Dataset entries
_____

/-! ### The fields after `State.clearRows` -/

@[simp] theorem State.clearRows_v : (s.clearRows).v = s.v := rfl
@[simp] theorem State.clearRows_pc : (s.clearRows).pc = s.pc := rfl
@[simp] theorem State.clearRows_i : (s.clearRows).i = s.i := rfl
@[simp] theorem State.clearRows_sp : (s.clearRows).sp = s.sp := rfl
@[simp] theorem State.clearRows_dt : (s.clearRows).dt = s.dt := rfl
@[simp] theorem State.clearRows_st : (s.clearRows).st = s.st := rfl
@[simp] theorem State.clearRows_tdiv : (s.clearRows).tdiv = s.tdiv := rfl
@[simp] theorem State.clearRows_mem : (s.clearRows).mem = s.mem := rfl
@[simp] theorem State.clearRows_disp : (s.clearRows).disp = Vector.replicate 32 0 := rfl
@[simp] theorem State.clearRows_halted : (s.clearRows).halted = s.halted := rfl
@[simp] theorem State.clearRows_faultCode : (s.clearRows).faultCode = s.faultCode := rfl
@[simp] theorem State.clearRows_faultPc : (s.clearRows).faultPc = s.faultPc := rfl
@[simp] theorem State.clearRows_faultOpcode : (s.clearRows).faultOpcode = s.faultOpcode := rfl
@[simp] theorem State.clearRows_params : (s.clearRows).params = s.params := rfl
@[simp] theorem State.clearRows_inputs : (s.clearRows).inputs = s.inputs := rfl
@[simp] theorem State.clearRows_requests : (s.clearRows).requests = s.requests := rfl
@[simp] theorem State.clearRows_result : (s.clearRows).result = s.result := rfl
@[simp] theorem State.clearRows_drawOut : (s.clearRows).drawOut = s.drawOut := rfl
@[simp] theorem State.clearRows_loadOpen : (s.clearRows).loadOpen = s.loadOpen := rfl
@[simp] theorem State.clearRows_reg (z : RegIdx) : (s.clearRows).reg z = s.reg z := rfl
@[simp] theorem State.clearRows_byte (z : Nat) : (s.clearRows).byte z = s.byte z := rfl

/-! ### The fields after `State.answer` -/

@[simp] theorem State.answer_v (r : StepResult) (draw : Bool) : (s.answer r draw).v = s.v := rfl
@[simp] theorem State.answer_pc (r : StepResult) (draw : Bool) : (s.answer r draw).pc = s.pc := rfl
@[simp] theorem State.answer_i (r : StepResult) (draw : Bool) : (s.answer r draw).i = s.i := rfl
@[simp] theorem State.answer_sp (r : StepResult) (draw : Bool) : (s.answer r draw).sp = s.sp := rfl
@[simp] theorem State.answer_dt (r : StepResult) (draw : Bool) : (s.answer r draw).dt = s.dt := rfl
@[simp] theorem State.answer_st (r : StepResult) (draw : Bool) : (s.answer r draw).st = s.st := rfl
@[simp] theorem State.answer_tdiv (r : StepResult) (draw : Bool) : (s.answer r draw).tdiv = s.tdiv := rfl
@[simp] theorem State.answer_mem (r : StepResult) (draw : Bool) : (s.answer r draw).mem = s.mem := rfl
@[simp] theorem State.answer_disp (r : StepResult) (draw : Bool) : (s.answer r draw).disp = s.disp := rfl
@[simp] theorem State.answer_halted (r : StepResult) (draw : Bool) : (s.answer r draw).halted = s.halted := rfl
@[simp] theorem State.answer_faultCode (r : StepResult) (draw : Bool) : (s.answer r draw).faultCode = s.faultCode := rfl
@[simp] theorem State.answer_faultPc (r : StepResult) (draw : Bool) : (s.answer r draw).faultPc = s.faultPc := rfl
@[simp] theorem State.answer_faultOpcode (r : StepResult) (draw : Bool) : (s.answer r draw).faultOpcode = s.faultOpcode := rfl
@[simp] theorem State.answer_params (r : StepResult) (draw : Bool) : (s.answer r draw).params = s.params := rfl
@[simp] theorem State.answer_inputs (r : StepResult) (draw : Bool) : (s.answer r draw).inputs = s.inputs.tail := rfl
@[simp] theorem State.answer_requests (r : StepResult) (draw : Bool) : (s.answer r draw).requests = s.requests + 1 := rfl
@[simp] theorem State.answer_result (r : StepResult) (draw : Bool) : (s.answer r draw).result = some r := rfl
@[simp] theorem State.answer_drawOut (r : StepResult) (draw : Bool) : (s.answer r draw).drawOut = draw := rfl
@[simp] theorem State.answer_loadOpen (r : StepResult) (draw : Bool) : (s.answer r draw).loadOpen = false := rfl
@[simp] theorem State.answer_reg (r : StepResult) (draw : Bool) (z : RegIdx) : (s.answer r draw).reg z = s.reg z := rfl
@[simp] theorem State.answer_byte (r : StepResult) (draw : Bool) (z : Nat) : (s.answer r draw).byte z = s.byte z := rfl
@[simp] theorem State.answer_row (r : StepResult) (draw : Bool) (z : Nat) : (s.answer r draw).row z = s.row z := rfl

_____

## The problem
Check each line above for the word "faultCode", and copy the lines where it appears.

## Response to the exercise
@[simp] theorem State.clearRows_faultCode : (s.clearRows).faultCode = s.faultCode := rfl
@[simp] theorem State.answer_faultCode (r : StepResult) (draw : Bool) : (s.answer r draw).faultCode = s.faultCode := rfl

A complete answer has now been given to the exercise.